Beasley, Chief Justice.

This writ of error rests upon the assumption that when, in the criminal court, an order was entered in the minutes thafput an end to the then pending prosecution, that thereby the obligation of the recognizor was conclusively discharged. In the brief of counsel, the problem is thus formulated: “ The entry of a nolle prosequi by the order of the court, on motion of the prosecutor, is a discharge of the bail.”

But this court is of opinion that this contention is a manifest fallacy. In order to sustain the proposition, it would be necessary to suppress an important and clearly-expressed stipulation in the recognizance itself. As appears from the pleading in the case, this instrument now in question is in the proper and customary form, and imposes a twofold objection—that is to say, that the defendant in the indictment will first appear and stand to and abide “the order and judgment of the court in the premises, and in the second place, will not depart the said court without leave.” In the present instance, this latter stipulation was admittedly violated, as there is no pretence that the withdrawal of the defendant from the court had been judicially sanctioned.

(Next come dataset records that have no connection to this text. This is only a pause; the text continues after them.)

-- ==== Sys2Proof/Laws/Step.lean ====
section
/-! SUPPORT. What a command, a host access and a step can do, each said once. -/

namespace Sys2Proof.Machine

open Sys2Proof.Safety

/-- Everything a command can do: end with an error; complete a commit of the registers it owns, with the flag
NF where it is a step or evaluation command; or reset the core. -/
theorem exec_cases (i : Instr) (s : State) :
    (∃ e, exec i s = commandError i e s)
    ∨ (isRuntime i = false ∧ i ≠ .reset ∧ ∃ ws, exec i s = .next (commit ws s) ∧ ws.map Prod.fst = writtenBy i)
    ∨ (isRuntime i = true ∧ ∃ ws, exec i s = .next (commitResults ws s) ∧ ws.map Prod.fst = writtenBy i)
    ∨ (i = .reset ∧ exec i s = .next { State.reset with pending := s.pending, reads := s.reads }) := by
  cases i with
  | nop => exact .inr (.inl ⟨rfl, by simp, [], rfl, rfl⟩)
  | reset => exact .inr (.inr (.inr ⟨rfl, rfl⟩))
  | clrst => exact .inr (.inl ⟨rfl, by simp, _, rfl, rfl⟩)
  | setfs =>
    simp only [exec, execSetfs]
    split
    · exact .inl ⟨_, rfl⟩
    · exact .inr (.inl ⟨rfl, by simp, _, rfl, rfl⟩)
  | bqdsn u kind =>
    simp only [exec, execBqdsn]
    split
    · exact .inl ⟨_, rfl⟩
    split
    · exact .inl ⟨_, rfl⟩
    split
    · exact .inl ⟨_, rfl⟩
    · exact .inr (.inl ⟨rfl, by simp, _, rfl, rfl⟩)
  | bqld u =>
    simp only [exec, execBqld]
    split
    · exact .inl ⟨_, rfl⟩
    split
    · exact .inl ⟨_, rfl⟩
    · exact .inr (.inl ⟨rfl, by simp, _, rfl, rfl⟩)
  | bqstep u =>
    simp only [exec, execBqstep]
    split
    · exact .inl ⟨_, rfl⟩
    split
    · exact .inl ⟨_, rfl⟩
    · exact .inr (.inr (.inl ⟨rfl, _, rfl, rfl⟩))
  | bqclr u => exact .inr (.inl ⟨rfl, by simp, _, rfl, rfl⟩)
  | envcfg e =>
    simp only [exec, execEnvcfg]
    split
    · exact .inl ⟨_, rfl⟩
    split
    · exact .inl ⟨_, rfl⟩
    split
    · exact .inl ⟨_, rfl⟩
    · exact .inr (.inl ⟨rfl, by simp, _, rfl, rfl⟩)
  | envld e =>
    simp only [exec, execEnvld]
    split
    · exact .inl ⟨_, rfl⟩
    · exact .inr (.inl ⟨rfl, by simp, _, rfl, rfl⟩)
  | envstep e =>
    simp only [exec, execEnvstep]
    split
    · exact .inl ⟨_, rfl⟩
    split
    · exact .inl ⟨_, rfl⟩
    · exact .inr (.inr (.inl ⟨rfl, _, rfl, rfl⟩))
  | envclr e => exact .inr (.inl ⟨rfl, by simp, _, rfl, rfl⟩)
  | vcacfg =>
    simp only [exec, execVcacfg]
    split
    · exact .inl ⟨_, rfl⟩
    split
    · exact .inl ⟨_, rfl⟩
    split
    · exact .inl ⟨_, rfl⟩
    · exact .inr (.inl ⟨rfl, by simp, _, rfl, rfl⟩)
  | vcastep =>
    simp only [exec, execVcastep]
    split
    · exact .inl ⟨_, rfl⟩
    split
    · exact .inl ⟨_, rfl⟩
    · exact .inr (.inr (.inl ⟨rfl, _, rfl, rfl⟩))
  | vcagr =>
    simp only [exec, execVcagr]
    split
    · exact .inl ⟨_, rfl⟩
    split
    · exact .inl ⟨_, rfl⟩
    · exact .inr (.inr (.inl ⟨rfl, _, rfl, rfl⟩))
  | optcfg =>
    simp only [exec, execOptcfg]
    split
    · exact .inl ⟨_, rfl⟩
    split
    · exact .inl ⟨_, rfl⟩
    split
    · exact .inl ⟨_, rfl⟩
    split
    · exact .inl ⟨_, rfl⟩
    · exact .inr (.inl ⟨rfl, by simp, _, rfl, rfl⟩)
  | optstep =>
    simp only [exec, execOptstep]
    split
    · exact .inl ⟨_, rfl⟩
    split
    · exact .inl ⟨_, rfl⟩
    · exact .inr (.inr (.inl ⟨rfl, _, rfl, rfl⟩))
  | kncfg =>
    simp only [exec, execKncfg]
    split
    · exact .inl ⟨_, rfl⟩
    · exact .inr (.inl ⟨rfl, by simp, _, rfl, rfl⟩)
  | kneval =>
    simp only [exec, execKneval]
    split
    · exact .inl ⟨_, rfl⟩
    split
    · exact .inl ⟨_, rfl⟩
    · exact .inr (.inr (.inl ⟨rfl, _, rfl, rfl⟩))

theorem writtenBy_nodup (i : Instr) : (writtenBy i).Nodup := by
  cases i <;> simp [writtenBy]

theorem writtenBy_stored {i : Instr} {r : Reg} (h : r ∈ writtenBy i) : r.stored = true := by
  have hall : (writtenBy i).all Reg.stored = true := by cases i <;> rfl
  exact List.all_eq_true.mp hall r h

/-- Everything a host write can do: run a decoded command, record IllegalCommand, store a word, or record
IllegalWrite. -/
theorem serveWrite_cases (a : RegIndex) (v : Word) (s : State) :
    (regAt a = some .cmd ∧ ∃ i, decode v = .instr i ∧ serveWrite a v s = exec i s)
    ∨ (regAt a = some .cmd ∧ (∃ why, decode v = .illegal why)
        ∧ serveWrite a v s = .next (raise .illegalCommand v s))
    ∨ (∃ r, regAt a = some r ∧ r.access = .readWrite ∧ serveWrite a v s = .next (s.setReg r v))
    ∨ ((∀ r, regAt a = some r → r.access = .readOnly ∨ r.access = .hardwired)
        ∧ serveWrite a v s = .next (raise .illegalWrite (illegalWriteInfo a) s)) := by
  unfold serveWrite
  cases hr : regAt a with
  | none => exact .inr (.inr (.inr ⟨by simp, rfl⟩))
  | some r =>
    cases hacc : r.access with
    | readWrite => exact .inr (.inr (.inl ⟨r, rfl, hacc, by simp [hacc]⟩))
    | readOnly =>
      refine .inr (.inr (.inr ⟨?_, by simp [hacc]⟩))
      intro q hq
      cases hq
      exact .inl hacc
    | hardwired =>
      refine .inr (.inr (.inr ⟨?_, by simp [hacc]⟩))
      intro q hq
      cases hq
      exact .inr hacc
    | writeOnly =>
      have hc : r = .cmd := by
        cases r with
        | bq u p => cases p <;> simp [Reg.access] at hacc
        | env e p => cases p <;> simp [Reg.access] at hacc
        | cmd => rfl
        | _ => simp [Reg.access] at hacc
      subst hc
      cases hd : decode v with
      | instr i => exact .inl ⟨rfl, i, rfl, by simp [hacc, writeCmd, hd]⟩
      | illegal why => exact .inr (.inl ⟨rfl, ⟨why, rfl⟩, by simp [hacc, writeCmd, hd]⟩)

/-- A register the host may write holds a value. -/
theorem stored_of_readWrite {r : Reg} (h : r.access = .readWrite) : r.stored = true := by
  cases r with
  | bq u p => cases p <;> simp_all [Reg.access, Reg.stored]
  | env e p => rfl
  | _ => simp_all [Reg.access, Reg.stored]

/-- The machine clears the VALID bits that R246 lists. -/
theorem configuredCtls_eq_validBitsOf (i : Instr) : configuredCtls i = validBitsOf i := by
  cases i <;> rfl

/-- The machine records the codes that R240 lists. -/
theorem codeOf_setWidth (e : ErrorCode) : (codeOf e).setWidth 64 = errorNumber e := by
  cases e <;> rfl

/-- Everything a step can do: wait, answer a read, or serve a write (R23). -/
theorem step_cases (s : State) :
    (s.pending = [] ∧ step s = .next s)
    ∨ (∃ a rest, s.pending = .read a :: rest
        ∧ step s = .next { s with pending := rest, reads := s.reads ++ [s.peek a] })
    ∨ (∃ a v rest, s.pending = .write a v :: rest ∧ step s = serveWrite a v { s with pending := rest }) := by
  unfold step serveNext
  cases hp : s.pending with
  | nil => exact .inl ⟨rfl, rfl⟩
  | cons x rest =>
    cases x with
    | read a =>
      refine .inr (.inl ⟨a, rest, rfl, ?_⟩)
      have h : State.peek { s with pending := rest } a = s.peek a := by
        simp [State.peek]
      simp [serve, serveRead, h]
    | write a v => exact .inr (.inr ⟨a, v, rest, rfl, rfl⟩)

end Sys2Proof.Machine
end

And it is also to be noted that this engagement that the defendant will not depart the court without leave is not merely ancillary to the promise that he will abide the judgment of the court, but it is an additional and independent term of the contract. In its absence, our criminal procedure would be radically imperfect. It is intended to provide, and does provide, for the occasion when a particular form of prosecution may be terminated, but when, in another mode, the prosecution is to be continued. In the case before the court, a nolle prosequi was entered, the effect of which was, if it remained in force, to vacate and annul the then existing indictment, but it did not conclude the prosecution for the offence, for another indictment could have been found. And if, in that condition of things, the prosecutor had stated to the court that the state intended to present the matter to the next *431grand jury, it is obvious that the court, if applied to, would not have ordered an exoneration to have been entered on the bail-piece. The importance, therefore, of the requisition that the defendant in the prosecution cannot be discharged until he has obtained formal judicial consent to such result, is plainly apparent. In the present instance, there is much reason to believe that if the motion had been made to discharge the prisoner on the ground that a nolle prosequi had occurred, such motion would have been rejected, inasmuch as the rule for judgment on the abandonment of the existing procedure was ordered to be erased from the minutes, the implication being that the entry had been made by mistake or without authority. If this were a case in which a judgment putting an end absolutely to the prosecution for the offence, such as would ensue in a verdict of acquittal or conviction, an entirely different question from that we are .now considering would have been presented, for, in view of such a final determination, the stipulation not to depart from the court without leave would have been bereft of all substantial force. What the effect of such a course of law would be it is not necessary to consider. All that the court at present decides is that the cessation of the criminal proceeding in a certain form, leaving a potentiality of its further prosecution in a different method, does not, ipso facto, discharge the defendant from the obligation of his recognizance.

As it appears from the record before us that the defendant did depart the court without leave, the recognizance was thereby forfeited, and the judgment should therefore be affirmed.

*For affirmance—The Chancellor, Depue, Gummere, Magie, Van Syckel, Bogert, Krueger, Nixon. 8.

For reversal—Garrison, Barkalow, Dayton, Hendrickson. 4.

Chief Justice Beasley was prevented by sickness from being present when this cause was disposed of.